Da almeno trent’anni non si vedeva la Capitale messa a ferro e fuoco come lo scorso 14 dicembre, durante la lunga giornata della sfiducia al governo e i cortei degli studenti e dei centri sociali. Si potrebbe anche dire che mai s’era vista una copertura di questo genere da parte del Web. La protesta è stata 2.0, con pregi e difetti.
Il primo pregio è la straordinaria quantità di materiale a disposizione di chiunque voglia guardare e farsi una propria opinione. Il più noto sito che fa citizen journalism, YouReporter, ha una pagina speciale con decine di video caricati da smartphone e videocamere da moltissimi punti della città.

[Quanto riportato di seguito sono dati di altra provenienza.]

-- ==== Sys2Proof/Machine/RegWrite.lean ====
section
/-!
DEFINITION. Writes of setup registers (R12, R46-R58, R583-R588, R609) with what each window's registers do, locks (R581, R582),
wide reads (R585).
-/
namespace Sys2Proof.Machine

/-- A write of a register without behaviour of its own. -/
def State.plainWrite (s : State) (p off val : Nat) : State := s.setupWrite p off val fun r base w s => s.writeFields r base w

/-! ### Locks (R581, R582) -/

/-- Is `off` a LOCK register? -/
def isLock (off : Nat) : Bool :=
  match lockFld (off / 0x10000) with
  | some f => decide (f.off = off)
  | none => false

/-- Writing 1 sets LOCK; writing 0 has no effect. -/
def State.lockWrite (s : State) (p off val : Nat) : State :=
  s.setupWrite p off val fun r base _ s => if bitOf val 0 then s.writeFields r base 1 else s

/-- LOCK of every powered window whose setup right the paddock holds. -/
def State.lockAll (s : State) (p : Nat) : State :=
  forAll (List.range 17) (fun w s =>
    match lockFld w, setupRight w with
    | some f, some right => if s.domainOn (domainOf (w * 0x10000)) && s.hasRight p right then s.setB f true else s
    | _, _ => s) s

/-- A write of GLB_LOCK_ALL (R582): any right is enough. -/
def State.lockAllWrite (s : State) (p val : Nat) : State :=
  if 3 < p ∨ s.domainOn 4 = false then s
  else if s.anyRight p = false then s.deny p 0x48
  else if bitOf val 0 then s.lockAll p else s

/-! ### RWP writes (R583, R584) -/

/-- The right beside SAFETY_ADMIN that an RWP register needs (R584). -/
def rwpRight (off : Nat) : Option Nat :=
  match off / 0x10000 with
  | 0x0 => some 2
  | 0x5 => some 1
  | 0x6 => some 1
  | 0xF => some 2
  | _ => none

/-- Conditions between fields of one RWP register: the spacing of the supply thresholds (R534). -/
def rwpFits (off w : Nat) : Bool :=
  if off = 0xF000C then decide (bitsOf w 15 8 + 10 ≤ bitsOf w 23 16) && decide (bitsOf w 7 0 + 10 ≤ bitsOf w 15 8) else true

/-- The body of a KIND 0 entry: offset, old and new value; for a pulse output also the residue and backlog that the write discards
(R252). -/
def State.rwpBody (s : State) (off old val : Nat) : List Nat :=
  let more := if 0x50200 ≤ off ∧ off < 0x50280 then
      let x := s.wbg.pulses.getD ((off - 0x50200) / 32) Pulse.init
      le 12 x.res ++ le 2 x.queue.length
    else []
  le 4 off ++ le 4 old ++ le 4 (val % 2 ^ 32) ++ more

/-- A write of an RWP register: captured in an off domain, discarded for a value not allowed, denied outside the writer's window or
without the rights, else logged; it applies when its entry is durable. -/
def State.rwpWrite (s : State) (p off val : Nat) : State :=
  if s.domainOn 4 = false then s
  else if s.absent off then s
  else
    match regRowAt off with
    | none => s
    | some r =>
      let w := val % 2 ^ 32
      if s.domainOn (domainOf off) = false then s.offDomain p off true
      else if r.has .rwp = false then s
      else if rowAllowed r w = false ∨ rwpFits off w = false then s
      else if s.ownsWindow p && s.hasRight p 4 && (match rwpRight off with
          | some b => s.hasRight p b
          | none => true) then
        (s.logChange 0 p off (s.rwpBody off (s.rowVal r off) w) (.rwp p off w)).2
      else s.deny p off

/-! ### The windows' own behaviour -/

/-- GLB: clearing the off-domain capture (R579), 1PPS switched off (R586), claimed GPIOs stay inputs (R587), set and clear, lane control. -/
def State.glbWrite (s : State) (p off val : Nat) : State :=
  match off with
  | 0x30 => s.setupWrite p off val fun _ _ _ s => if bitOf val 31 then s.clearRegs fun key _ => decide (key / 32 = 0x30) else s
  | 0x48 => s.lockAllWrite p val
  | 0x50 => s.setupWrite p off val fun r base w s =>
      let s := s.writeFields r base w
      if s.flag F.GLB_PPS_CFG_ENABLE then s
      else ((s.modPwr fun x => { x with ppsRun := 0 }).setB F.GLB_PPS_STATUS_PRESENT false).setLocked false
  | 0x60 => s.setupWrite p off val fun r base w s =>
      s.writeFields r base (w - (w &&& s.get F.GLB_GPIO_CLAIM))
  | 0x68 => s.setupWrite p off val fun _ _ _ s => s.set F.GLB_GPIO_OUT (s.get F.GLB_GPIO_OUT ||| val % 2 ^ 32)
  | 0x6C => s.setupWrite p off val fun _ _ _ s =>
      s.set F.GLB_GPIO_OUT (s.get F.GLB_GPIO_OUT - (s.get F.GLB_GPIO_OUT &&& val % 2 ^ 32))
  | _ => s.plainWrite p off val

/-- A CFG register of ring `r`. -/
def State.ringCfg (s : State) (p r val : Nat) : State := if s.domainOn 4 then s.cfgWrite p r (val % 2 ^ 32) else s

/-- Base or doorbell address of ring `r` (R58): only while it is disabled. -/
def State.ringAddr (s : State) (p off r val : Nat) : State := if s.ringEnabled p r then s else s.plainWrite p off val

/-- PDK: ring registers (R58), the MSI-X table: unmasking a vector that is pending sends it. -/
def State.pdkWrite (s : State) (p off val : Nat) : State :=
  let k := off % 0x10000
  if 0x100 ≤ k ∧ k < 0x200 then
    let i := (k - 0x100) / 0x20
    if k % 0x20 = 0x10 then s.ringCfg p i val else s.ringAddr p off i val
  else if 0x200 ≤ k ∧ k < 0x280 then
    let j := (k - 0x200) / 0x20
    if k % 0x20 = 0x10 then s.ringCfg p (8 + j) val else s.ringAddr p off (8 + j) val
  else if 0x280 ≤ k ∧ k < 0x2A0 then
    if k = 0x290 then s.ringCfg p 12 val else s.ringAddr p off 12 val
  else
    let s := s.plainWrite p off val
    if 0x8000 ≤ k ∧ k < 0x8100 ∧ k % 16 = 12 ∧ s.domainOn 4 = true then
      let v := (k - 0x8000) / 16
      if s.get (F.PDK_MSIX_CTRL p v) % 2 = 0 ∧ bitOf (s.get (F.PDK_MSIX_PBA p)) v = true then
        (s.setBit (F.PDK_MSIX_PBA p) v false).emit (.msix p v)
      else s
    else s

/-- SLK_Sn_CTRL (R121): ENABLE takes the link to TRAINING or OFF; an energised stall loses its permit as at a link loss. -/
def State.slkWrite (s : State) (p off val : Nat) : State :=
  let k := off % 0x10000
  if 0x1000 ≤ k ∧ k % 0x100 = 0 then
    s.setupWrite p off val fun r base w s =>
      let n := (k - 0x1000) / 0x100
      let was := s.flag (F.SLK_Sn_CTRL_ENABLE n)
      let s := s.writeFields r base w
      let now := s.flag (F.SLK_Sn_CTRL_ENABLE n)
      if now = was then s
      else if now then s.toTraining n
      else ((if s.energised n then s.stopStall n .emergency 0x0E else s).toTraining n).setLink n Link.off
  else s.plainWrite p off val

/-- WLK_Sn_SLOT (R193): only in IDLE or STOPPED and below the period. -/
def State.wlkWrite (s : State) (p off val : Nat) : State :=
  let k := off % 0x10000
  if 0x1000 ≤ k ∧ k % 0x40 = 8 then
    s.setupWrite p off val fun r base w s =>
      let n := (k - 0x1000) / 0x40
      if s.modeRest n = false then s.setB F.WLK_STATUS_SLOT_REFUSED true
      else if s.get (F.WLK_Sn_TYPE_P n) ≤ w % 16 then s
      else (s.writeFields r base w).refreshSched
  else s.plainWrite p off val

/-- DRO: the receive ring (R316), TUNNEL_MODE (R315). -/
def State.droWrite (s : State) (p off val : Nat) : State :=
  let k := off % 0x10000
  if k = 0x28 then s.rxCfgWrite p true val
  else if 0x30 ≤ k ∧ k < 0x40 then
    s.setupWrite p off val fun r base w s => if s.flag F.DRO_RX_CFG_ENABLE then s else s.writeFields r base w
  else if 0x1000 ≤ k ∧ k % 0x20 = 0 then
    s.setupWrite p off val fun r base w s =>
      let n := (k - 0x1000) / 0x20
      if bitOf w 16 ≠ s.flag (F.DRO_Sn_CFG_TUNNEL_MODE n) ∧ (s.stallCtx n).isSome = true then s.setB F.DRO_STATUS_CFG_REFUSED true
      else s.writeFields r base w
  else s.plainWrite p off val

/-- HRN_HBb_CFG (R377): ENABLE, SOURCE and RAMP at any time, the rest not in RUN; ENABLE 0 ends the drive. -/
def State.bridgeCfg (b : Nat) (r : RegRow) (base w : Nat) (s : State) : State :=
  let run := decide (s.get (F.HRN_HBb_CMD_MODE b) = 1)
  if run && decide (bitsOf w 27 8 ≠ bitsOf (s.rowVal r base) 27 8) then s.setB F.HRN_STATUS_CFG_REFUSED true
  else
    let s := (if run then s.rebase b else s).writeFields r base w
    if s.flag (F.HRN_HBb_CFG_ENABLE b) = false ∧ s.get (F.HRN_HBb_CMD_MODE b) ≠ 0 then s.bridgeOff b 0x46
    else if run then s.settle b else s.showBridge b

/-- HRN: a bridge in RUN keeps its timing; DESAT_V is at least OC_V and CHOP_ON below OV_TRIP (R370, R377, R609). -/
def State.hrnWrite (s : State) (p off val : Nat) : State :=
  let k := off % 0x10000
  let b := (k - 0x1000) / 0x40
  if 0x1000 ≤ k ∧ k < 0x1200 then
    if k % 0x40 = 0 then s.setupWrite p off val (State.bridgeCfg b)
    else
      s.setupWrite p off val fun r base w s =>
        let run := decide (s.get (F.HRN_HBb_CMD_MODE b) = 1)
        if run && decide (k % 0x40 = 4) && decide (w ≠ s.rowVal r base) then s.setB F.HRN_STATUS_CFG_REFUSED true
        else if decide (k % 0x40 = 8) && decide (bitsOf w 23 16 < bitsOf w 31 24) then s
        else
          let s := (if run then s.rebase b else s).writeFields r base w
          if run then s.settle b else s.showBridge b
  else if k = 0x10 ∨ k = 0x18 then
    s.setupWrite p off val fun r base w s => if bitsOf w 25 16 ≤ bitsOf w 9 0 then s else s.writeFields r base w
  else s.plainWrite p off val

/-- AUX (R401): FSW, RIPPLE and DIV of a switching regulator stay. -/
def State.auxWrite (s : State) (p off val : Nat) : State :=
  let k := off % 0x10000
  let n := (k - 0x1000) / 0x40
  if 0x1000 ≤ k ∧ k < 0x1100 then
    if k % 0x40 = 0 then s.setupWrite p off val (State.auxCfgWrite n)
    else
      s.setupWrite p off val fun r base w s =>
        if s.auxSwitching n && decide (k % 0x40 = 4) && decide (w ≠ s.rowVal r base) then s.setB F.AUX_STATUS_CFG_REFUSED true
        else s.writeFields r base w
  else s.plainWrite p off val

/-- LSW (R401). -/
def State.lswWrite (s : State) (p off val : Nat) : State :=
  let k := off % 0x10000
  if 0x1000 ≤ k ∧ k % 0x20 = 0 then s.setupWrite p off val (State.lswCfgWrite ((k - 0x1000) / 0x20)) else s.plainWrite p off val

/-- A write by window. -/
def State.windowWrite (s : State) (p off val : Nat) : State :=
  match off / 0x10000 with
  | 0x0 => s.glbWrite p off val
  | 0x1 => s.pdkWrite p off val
  | 0x2 => s.slkWrite p off val
  | 0x4 => s.wlkWrite p off val
  | 0x7 => s.droWrite p off val
  | 0x8 => s.hrnWrite p off val
  | 0x9 => s.auxWrite p off val
  | 0xA => s.lswWrite p off val
  | 0xB => s.canWrite p off val
  | 0x10 => s.cvuWrite p off val
  | _ => s.plainWrite p off val

/-- Does the register at `off` hold an RWP field? -/
def isRwp (off : Nat) : Bool :=
  match regRowAt off with
  | some r => r.has .rwp
  | none => false

/-! ### The commands -/

/-- REGISTER_WRITE (R46, R51, R574, R609): an aligned 32-bit write of any register by paddock `p`. A register whose writes have a
command of its own does the same here; PDK_NUDGE, whose poll reads host memory, only has its own. -/
def execRegisterWrite (p off val : Nat) (s : State) : Host.Outcome State Fault Refusal :=
  .next (
    if 3 < p then s
    else if off % 4 ≠ 0 ∨ 0x200000 ≤ off then (if s.domainOn 4 then s.emit (.unsupported p) else s)
    else if isLock off then s.lockWrite p off val
    else if isRwp off then s.rwpWrite p off val
    else if off = 0x404 then s.laneCtrlWrite p val
    else if off = 0xF0034 then s.wakeWrite p val
    else if off = 0x10010 then s
    else s.windowWrite p off (val % 2 ^ 32))

/-- RWP_REGISTER_WRITE (R583). -/
def execRwpRegisterWrite (p off val : Nat) (s : State) : Host.Outcome State Fault Refusal :=
  .next (if 3 < p ∨ off % 4 ≠ 0 ∨ 0x200000 ≤ off then s else s.rwpWrite p off val)

/-- LOCK_REGISTER_WRITE (R581): a write of a LOCK register. -/
def execLockRegisterWrite (p off val : Nat) (s : State) : Host.Outcome State Fault Refusal :=
  .next (if 3 < p ∨ isLock off = false then s else s.lockWrite p off val)

/-- GLB_LOCK_ALL_WRITE (R582). -/
def execGlbLockAllWrite (p val : Nat) (s : State) : Host.Outcome State Fault Refusal :=
  .next (s.lockAllWrite p val)

/-- GPIO_SET_WRITE (R587). -/
def execGpioSetWrite (p val : Nat) (s : State) : Host.Outcome State Fault Refusal :=
  .next (if 3 < p then s else s.glbWrite p 0x68 val)

/-- GPIO_CLEAR_WRITE (R587). -/
def execGpioClearWrite (p val : Nat) (s : State) : Host.Outcome State Fault Refusal :=
  .next (if 3 < p then s else s.glbWrite p 0x6C val)

/-- WBG_Mc_FWD_FRAC and WBG_Mc_REV_FRAC, which a read of the _LO latches with _HI (R236). -/
def isFrac (off : Nat) : Bool := decide (0x51000 ≤ off) && decide (off < 0x51D00) && (decide (off % 0x40 = 0x10) || decide (off % 0x40 = 0x1C))

/-- A read of a _HI register: the shadow, once, else the live value (R585). -/
def State.readHi (s : State) (p off : Nat) : State :=
  match (s.pd p).shadows.find? fun x => x.1 = off with
  | some x => (s.modPd p fun d => { d with shadows := d.shadows.filter fun y => y.1 ≠ off }).emit (.readData p off x.2)
  | none => s.emit (.readData p off (s.readWord p off))

/-- WIDE_LO_READ (R585, R236): a read of a _LO register latches its _HI partner into the paddock's shadow; the next read of the _HI
register returns it. Any other register reads as it stands; an off domain is captured (R86). -/
def execWideLoRead (p off : Nat) (s : State) : Host.Outcome State Fault Refusal :=
  .next (
    if 3 < p ∨ s.domainOn 4 = false then s
    else if off % 4 ≠ 0 ∨ 0x200000 ≤ off then s.emit (.unsupported p)
    else if s.domainOn (domainOf off) = false ∧ s.offAccess off = true then (s.emit (.readData p off 0xFFFFFFFF)).offDomain p off false
    else
      match regRowAt off with
      | some r =>
        match r.hi with
        | some h =>
          if r.isHi off then s.readHi p off
          else
            let ho := off + (h - r.off)
            let latch := (ho :: (if isFrac (ho + 4) then [ho + 4] else [])).map fun o => (o, s.readWord p o)
            (s.modPd p fun d => { d with shadows := (d.shadows.filter fun y => !(latch.map Prod.fst).contains y.1) ++ latch }).emit
              (.readData p off (s.readWord p off))
        | none => if isFrac off then s.readHi p off else s.emit (.readData p off (s.readWord p off))
      | none => s.emit (.readData p off 0))

end Sys2Proof.Machine
end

Un materiale che rappresenta la base sul quale hanno lavorato blasonate testate come il “Corriere della Sera”, che ancora oggi torna a scriverneì per chiarire alcune vicende inserendo questi video nella pagina.
Per quale ragione bisogna chiarire? Semplice: il giornalismo “tradizionale” si è probabilmente lasciato trascinare dalla forza delle immagini e ha dimenticato un precetto del mestiere: una immagine, da sola, non dice niente. Queste immagini, spesso fotogrammi dei video, hanno cominciato a girare anche sul Web.
Su Facebook se sono diffuse alcune che cerchiavano in rosso ragazzi coperti in viso che portavano manganelli o manette d’ordinanza, che sembravano avere un atteggiamento ambiguo rispetto alle forze dell’ordine. Foto in molti casi sparite.
L’accusa era però partita subito: erano infiltrati. Il timore non si è fermato al Web e si è trasferito nei palazzi. Pochi minuti dopo la diffusione di queste immagini, un’esponente di rilievo del Senato come Angela Finocchiaro ha chiesto spiegazioni al ministero degli Interni, alludendo proprio alla possibilità che il corteo fosse stato infiltrato da agenti provocatori.
A questo punto non si è capito più niente, tra accuse reciproche, immagini clamorose come quella delle scarpe, rivelatasi poi un fake (proviene dal Canada, scattata nel 2007 durante una manifestazione di protesta nel Quebec), la notizia dell’arresto di un 16enne che sarebbe proprio quello immortalato con giaccone e felba beige (che non può essere, dunque, un agente).
Questo è il difetto principale del Web 2.0 rispetto all’informazione: tende a non riscontrare le fonti. La velocità supersonica con la quale diffonde un’immagine, un dato, è tale che prescinde dalla sua opinabilità.
La forza persuasiva di questi strumenti ha persino rotto la vecchia diffidenza della carta stampata, che ieri ha pubblicato le stesse immagini e ripreso gli stessi argomenti senza particolari discussioni. Oggi molti stanno facendo un passo indietro cercando di riprendere l’argomento con più calma, anche se naturalmente permangono molti misteri in tutta la vicenda.